生物科学専攻について

生物科学専攻の紹介

生物科学専攻では、個体レベル以上の生物学的事象を扱うマクロ的研究と、細胞レベル以下の事象を扱うミクロ的研究を統合し、地球上の生物と生物が生きる環境の多様性の理解、生命の本質の理解に向けた教育と研究を推進しています。マクロ的分野では、京都大学の伝統である野外研究に重点をおいた、生態学、行動学、系統分類学、人類学などの研究が展開されています。ミクロ的分野では、細胞の構造・機能、遺伝子の発現、発生、神経伝達、蛋白質の分子構造などに関する最先端の研究が推進されています。

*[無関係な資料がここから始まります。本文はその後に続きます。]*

/-- A core's write of a peripheral register. -/
def periphWrite (ch : Ch) (d : Device) (a : Nat) (v : Word) (c : Channel) : Channel :=
  if !c.table.mgmt then chanPeriphWrite ch d a v c
  else
    let o := a % 0x10000
    match a / 0x10000 with
    | 0xF4 => { c with outWrites := c.outWrites ++ [(a, some v)] }
    | 0xF5 => { c with outWrites := c.outWrites ++ [(a, some v)] }
    | 0xF6 => { c with outWrites := c.outWrites ++ [(a, some v)] }
    | 0xF7 => atWrite (unitOf ch c) d o v c
    | 0xF8 => nvWrite (unitOf ch c) d o v c
    | 0xF9 => rgWrite ch d o v c
    | _ => clearCauses ch a v c

end Sys2Proof.Machine
end

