-- ==== Sys2Proof/Machine/Boot.lean ====
section
/-! DEFINITION. The steps of a channel boot: slot checks, memory test and repair, stores, root-load, the journal, the
table (R62, R69 to R72, R129, R152, R156, R173, R225, R236, R334, R405, R409, R464, R472 to R476, R551). -/

namespace Sys2Proof.Machine

/-- What the rest of the part tells a channel that boots. -/
structure BootEnv where
  /-- TP_TAMPERED bit of the channel. -/
  tampered : Bool
  chSvn : Nat
  /-- SHIP mode is in force (R449). -/
  ship : Bool := false

/-- The image a slot holds. -/
def FwSlots.image (f : FwSlots) (b : Bool) : Option FwImage := if b then f.b else f.a

/-- The boot waits for management's confirmation (R21): a slot's, while it is still marked TRIAL. -/
def Channel.needsConfirm (c : Channel) : Bool := c.confirm || (c.confirmSlot && c.fw.other == .trial)

/-- One slot's image changed. -/
def FwSlots.setImage (b : Bool) (i : Option FwImage) (f : FwSlots) : FwSlots := if b then { f with b := i } else { f with a := i }

/-- The check of R409 that an image fails first, numbered from 1. -/
def slotCheck (mgmt : Bool) (svn : Nat) (journal : Bool) (i : FwImage) : Option Nat :=
  let h := i.hdr
  if !i.sigOk then some 1
  else if !i.digestOk then some 2
  else if 0xB1 < h.minStep then some 3
  else if h.svn < svn then some 4
  else if (h.featReq.zipIdx.any fun p => p.1 &&& (featWord mgmt p.2).toNat != p.1) then some 5
  else if journal && !bit h.jformats 1 then some 6
  else none

/-- The slots to try, in order (R409). -/
def FwSlots.order (f : FwSlots) : List Bool :=
  let first := if f.other = .trial then !f.active else f.active
  [first, !first].filter fun b => (f.image b).isSome

/-- The slot that boots, and the failed checks met before it: slot and check. -/
def bootSlot (mgmt : Bool) (svn : Nat) (journal : Bool) (f : FwSlots) : List Bool → Option (Bool × FwImage) × List (Bool × Nat)
  | [] => (none, [])
  | b :: bs => match f.image b with
    | none => bootSlot mgmt svn journal f bs
    | some i => match slotCheck mgmt svn journal i with
      | none => (some (b, i), [])
      | some k => let r := bootSlot mgmt svn journal f bs; (r.1, (b, k) :: r.2)

/-- Spare rows of a bank: eight of an SRAM bank, four of engine memory (R473). -/
def bankSpares (bank : Nat) : Nat := if bank = 8 then 4 else 8

/-- A failing row met by the memory test (R474, R476). -/
def repairRow (ch : Ch) (d : Device) (bank row addr bitNo : Nat) (c : Channel) : Channel :=
  let first := !c.sf.mbFail
  let c := { c with sf := { c.sf with
    mbFail := true
    mbBank := if first then bank else c.sf.mbBank
    mbAddr := if first then addr / 8 * 8 else c.sf.mbAddr
    mbBit := if first then bitNo else c.sf.mbBit } }
  let used := c.sf.spares.getD bank 0
  if used < bankSpares bank then
    safetyCrumb d 0x0604 ch.val bank row bitNo { c with
      sf := { c.sf with
        mbRepaired := true, mbRepairs := min (c.sf.mbRepairs + 1) 15, spares := c.sf.spares.set bank (used + 1)
        repairs := c.sf.repairs ++ [⟨bank, used, row, bitNo, d.seconds⟩] }
      outSources := c.outSources ++ [55] }
  else
    safetyCrumb d 0x0605 ch.val bank row 0 { c with
      sf := { c.sf with mbUnrepairable := true }
      outSources := if c.sf.mbUnrepairable then c.outSources else c.outSources ++ [53] }

/-- A memory test run over its failing rows. -/
def memoryTest (ch : Ch) (d : Device) (rows : List (Fin 9 × Nat × Nat × Nat)) (c : Channel) : Channel :=
  let c := { c with sf := { c.sf with
    mbDone := true, mbFail := false, mbRepaired := false, mbUnrepairable := false, mbRepairs := 0, mbBank := 0, mbAddr := 0, mbBit := 0 } }
  rows.foldl (fun c r => repairRow ch d r.1.val r.2.1 r.2.2.1 r.2.2.2 c) c

/-- The bytes the memory test leaves: nothing after a cold or tamper reset, else the journal and the result stage (R69). -/
def testedMem (kept : Bool) (m : Mem) : Mem := if kept then m.filter fun x => 0x1C0000 ≤ x.1 && x.1 < 0x300000 else []

/-- The images of a store that are loaded at boot, and those dropped with their failing check (R129, R236). -/
def reloadStore (st : StoreArea) (accepts : Bytes → Option Check) (n : NvBank) (a : ImageArea) : ImageArea × List (Nat × Nat) :=
  let newest := (storeNewest (storeScan st n)).filter fun r => !r.removal
  let fails (r : StoreRec) : Option Nat := if sha384 r.image ≠ r.digest then some 0 else (accepts r.image).map (·.number)
  ({ a with
      loaded := (newest.filter fun r => (fails r).isNone).map fun r => { id := r.id, version := r.version, bytes := r.image, digest := r.digest }
      draining := [] },
    newest.filterMap fun r => (fails r).map fun n => (r.id, n))

/-- Both stores re-checked, a crumb for each image dropped. -/
def reloadStores (ch : Ch) (d : Device) (c : Channel) : Channel :=
  let (r, rb) := reloadStore recipeStore (recipeAdmit c.keys) c.nv c.recipes
  let (p, pb) := reloadStore settleStore (programAdmit c.keys) c.nv c.programs
  let c := { c with recipes := r, programs := p }
  let c := rb.foldl (fun c x => fileCrumb ch d 0x1600 x.1 x.2 0 0 c) c
  pb.foldl (fun c x => fileCrumb ch d 0x1601 x.1 x.2 0 0 c) c

/-- The private key slots loaded and checked (R173): a slot is faulty when its material fails the check, when its copy in the
parameter sectors does not authenticate (`bad`), and every one is without the key that wraps them; the other keys of the parameter
sectors cannot be read then (R446). Slots 16 to 24 hold public keys. -/
def checkKeySlots (ch : Ch) (d : Device) (bad : List Nat) (c : Channel) : Channel :=
  let fails (p : Nat × KeySlot) : Bool := decide (p.1 < 16) && (bad.contains p.1 || c.kek.isNone || !slotSound p.1 p.2.material)
  let mark (p : Nat × KeySlot) : Nat × KeySlot := if fails p then (p.1, { p.2 with faulty := true }) else p
  let c' := { c with keys := if c.kek.isNone then { slots := c.keys.slots.map mark } else { c.keys with slots := c.keys.slots.map mark } }
  (c'.keys.slots.filter fun p => p.2.faulty).foldl (fun c p => fileCrumb ch d 0x1402 p.1 0 0 0 c) c'

/-- Bytes of the journal and the stage that read otherwise than they were written. -/
def applyFlips (l : List (Nat × Byte)) (c : Channel) : Channel :=
  (l.filter fun x => 0x1C0000 ≤ x.1 && x.1 < 0x300000).foldl (fun c x => c.storeByte x.1 x.2) c

/-- The pass over the journal and the result stage, which the memory test leaves out after a reset that keeps them (R69): single-bit
errors are corrected, and an uncorrectable word is captured without a safety reaction (R336, R337). -/
def journalPass (ch : Ch) (d : Device) (seen : BootSeen) (c : Channel) : Channel :=
  let inside (a : Nat) : Bool := 0x1C0000 ≤ a && a < 0x300000
  let c := applyFlips seen.flips c
  let c := (seen.corrected.filter fun x => inside x.1).foldl (fun c x => sramCorrection ch.castSucc x.1 x.2 d c) c
  ((seen.uncorrectable.map fun a => a / 8 * 8).filter inside).foldl (fun c a => onTable (fun t => captureUncorr a 0 { t with
    badWords := if t.badWords.contains a then t.badWords else a :: t.badWords }) c) c

/-- A restart after a logic BIST cycle whose digests match and that has no TRIAL slot to take up (R411, R470). -/
def fastRestart (seen : BootSeen) (c : Channel) : Bool := c.jr.lastReset == 4 && !seen.digest && c.fw.other != .trial

/-- The firmware copy (R409): the slot chosen, or RECOVERY with none. -/
def firmwareCopy (ch : Ch) (d : Device) (env : BootEnv) (c : Channel) : Channel :=
  let (found, bad) := bootSlot false env.chSvn (!c.jr.entries.isEmpty) c.fw c.fw.order
  let c := bad.foldl (fun c x => fileCrumb ch d 0x1001 0x10 (b2n x.1) x.2 0 c) c
  match found with
  | some (b, i) => { c with
      fw := { c.fw with running := some b }, image := some i.hdr, ifEpoch := i.hdr.ifEpoch, mem := memStore c.mem 0 i.body }
  | none => setChState .recovery { c with fw := { c.fw with running := none } }

/-- The boot from ROM to the end of FW_COPY (R551). -/
def bootFirst (ch : Ch) (d : Device) (env : BootEnv) (seen : BootSeen) (c : Channel) : Channel :=
  if c.needsConfirm then setChState .waitMgmt c
  else
    let fast := fastRestart seen c
    let overdue := !fast && decide (c.sf.bistTick + 28800000 < d.tick)
    let c := { c with sf := { c.sf with debt := overdue } }
    match (if overdue then seen.signature else none) with
    | some (lo, hi) =>
      let c := latchFault ch d 0x0C 0 c
      safetyCrumb d 0x0603 ch.val lo hi 0 { c with outSources := c.outSources ++ [52] }
    | none =>
      let c := if overdue then { c with sf := { c.sf with bistTick := d.tick } } else c
      let kept := 1 ≤ c.jr.lastReset && c.jr.lastReset ≤ 4
      let c := if fast then c else memoryTest ch d seen.rows { c with
        mem := testedMem kept c.mem, patches := if kept then c.patches.filter fun p => 0x1C0000 ≤ p.1 && p.1 < 0x300000 else []
        table := { c.table with badWords := c.table.badWords.filter fun a => kept && 0x1C0000 ≤ a && a < 0x300000 } }
      let c := if kept then journalPass ch d seen c else c
      if !fast && c.sf.mbUnrepairable then latchFault ch d 0x0C 0 c
      else
        let c := finishRefresh spareSector { c with nv := c.nv.formatBank }
        let c := if fast then { c with
            image := (c.fw.running.bind c.fw.image).map (·.hdr)
            ifEpoch := ((c.fw.running.bind c.fw.image).map (·.hdr.ifEpoch)).getD 0 }
          else firmwareCopy ch d env c
        if c.state ≠ .booting then c
        else if seen.kat then reportSafety ch d 0x0B 0 c
        else
          let c := checkKeySlots ch d seen.slots c
          let c := if fast then c else reloadStores ch d c
          { c with bootStep := 3, rng := { c.rng with source := .proofing } }

/-- The newest root backup that the battery state is compared with (R156). -/
def comparedBackup (c : Channel) : Option RootBackup :=
  if c.shard.assigned then (newestBackup (c.nv.backups.filter fun b => b.2.shard == c.shard.shard + 0x8000)).map (·.2)
  else ((newestBackup c.nv.backups).map (·.2)).filter fun b => 0x8000 ≤ b.shard

/-- Battery state compared with the backups: a shard that is held, and a lost wrap counter resumed (R136, R156). -/
def compareBackups (ch : Ch) (d : Device) (c : Channel) : Channel :=
  match comparedBackup c with
  | none => c
  | some b =>
    let c := if !c.shard.assigned ∧ c.shard.wrapCtr = 0 then { c with shard := { c.shard with wrapCtr := (b.wrapCtr + 2 ^ 32) % 2 ^ 64 } } else c
    if c.shard.assigned ∧ b.epoch ≤ c.shard.epoch then c
    else fileCrumb ch d 0x1401 (c.shard.epoch % 2 ^ 32) (b.epoch % 2 ^ 32) 0 0 { c with held := true }

/-- The level-8 array root-load starts from: the checkpoint when the newest backup of the shard names it, at the battery epoch and by its
digest, else the tree image, which a locked window must hold (R152 step 1). -/
def treeSource (image : Option Bytes) (c : Channel) : Option (List (Nat × Bytes)) :=
  let fromImage := if c.host.win.holds c.shard.treeBase 262144 then image.map treeOfImage else none
  match comparedBackup c with
  | none => fromImage
  | some b => if b.ckptEpoch = c.shard.epoch ∧ b.ckptDigest = sha256 c.nv.checkpoint then some (treeOfImage c.nv.checkpoint) else fromImage

/-- The tree cache built again as R152 describes; as it stands when its source cannot be read. -/
def treeAgain (image : Option Bytes) (c : Channel) : Channel :=
  match treeSource image c with
  | none => c
  | some nodes => { c with tree := (treePatches c).foldl (fun t p => treeSet t p.2.1 p.2.2) nodes }

/-- One try of root-load (R152); the second part tells that the boot goes on. -/
def rootLoad (ch : Ch) (d : Device) (image : Option Bytes) (c : Channel) : Channel × Bool :=
  if !c.shard.assigned || c.held || c.pair.role == .standbyEmpty then (c, true)
  else match treeSource image c with
    | none => (c, false)
    | some nodes =>
      let t := (treePatches c).foldl (fun t p => treeSet t p.2.1 p.2.2) nodes
      if treeRoot t = c.shard.root then ({ c with tree := t, treeOk := true }, true)
      else
        let n := c.rootTries + 1
        (fileCrumb ch d 0x1400 (c.shard.epoch % 2 ^ 32) n 0 0 { c with rootTries := n }, false)

/-- Whether the battery transaction of an entry in COMMITTING was done (R70 step 3). -/
def txnDone (d : Device) (c : Channel) (e : JEntry) : Bool := c.shard.lastTxn == (d.bootCount, e.serial)

/-- The state that LAST_TXN decides for an entry in COMMITTING (R70 step 3). -/
def JEntry.resolved (done : Bool) (e : JEntry) : JEntry :=
  if e.state ≠ .committing then e
  else if done then
    let changed := !e.leafNew.isEmpty
    { e with
      state := if e.writes.isEmpty then .written else .committed, staged := true, ready := none
      cpl := { ((e.ready.map (·.cpl)).getD e.cpl) with epochLo := e.epoch % 2 ^ 32, epochValid := changed } }
  else { e with state := .claimed, ready := none, writes := [], slotIx := none, slotIx2 := none, stageLen := 0, epoch := 0
                reads := [], checked := false }

/-- The tree-cache path of the entry in COMMITTING from BND_NEW or BND_OLD; the cache is built again when its root, or with the
transaction done the entry's EPOCH, is not the battery's (R70 step 3). -/
def resolvePath (image : Option Bytes) (done : Bool) (e : JEntry) (c : Channel) : Channel :=
  if e.leafNew.isEmpty then c
  else
    let t := treeSet c.tree (groupOf e.sub.meter) ((if done then e.bndNew else e.bndOld).take 16)
    if treeRoot t = c.shard.root ∧ (done → e.epoch = c.shard.epoch) then { c with tree := t } else treeAgain image c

生物科学専攻の前身である生物学科の歴史は古く、大正8年(1919年)に設置されました。その後、大正10年(1921年)に生物学科は動物学教室と植物学教室にわかれ、さらに約半世紀遅れて、昭和42年(1967年)に生物物理学教室が設置されました。これらの3教室は、互いに独立して教育・研究を行ってきましたが、大学院重点化の際に、より緊密な連携をめざしてひとつの専攻(生物科学専攻)に統合されました。なお、理学研究科以外の部局を含めた大学院組織としての理学研究科生物科学専攻は、動物・植物・生物物理3教室を中心とした動物学系植物学系生物物理学系のほかに、霊長類研究所を中心とした霊長類学・野生動物系を加えた4つの系から構成されています。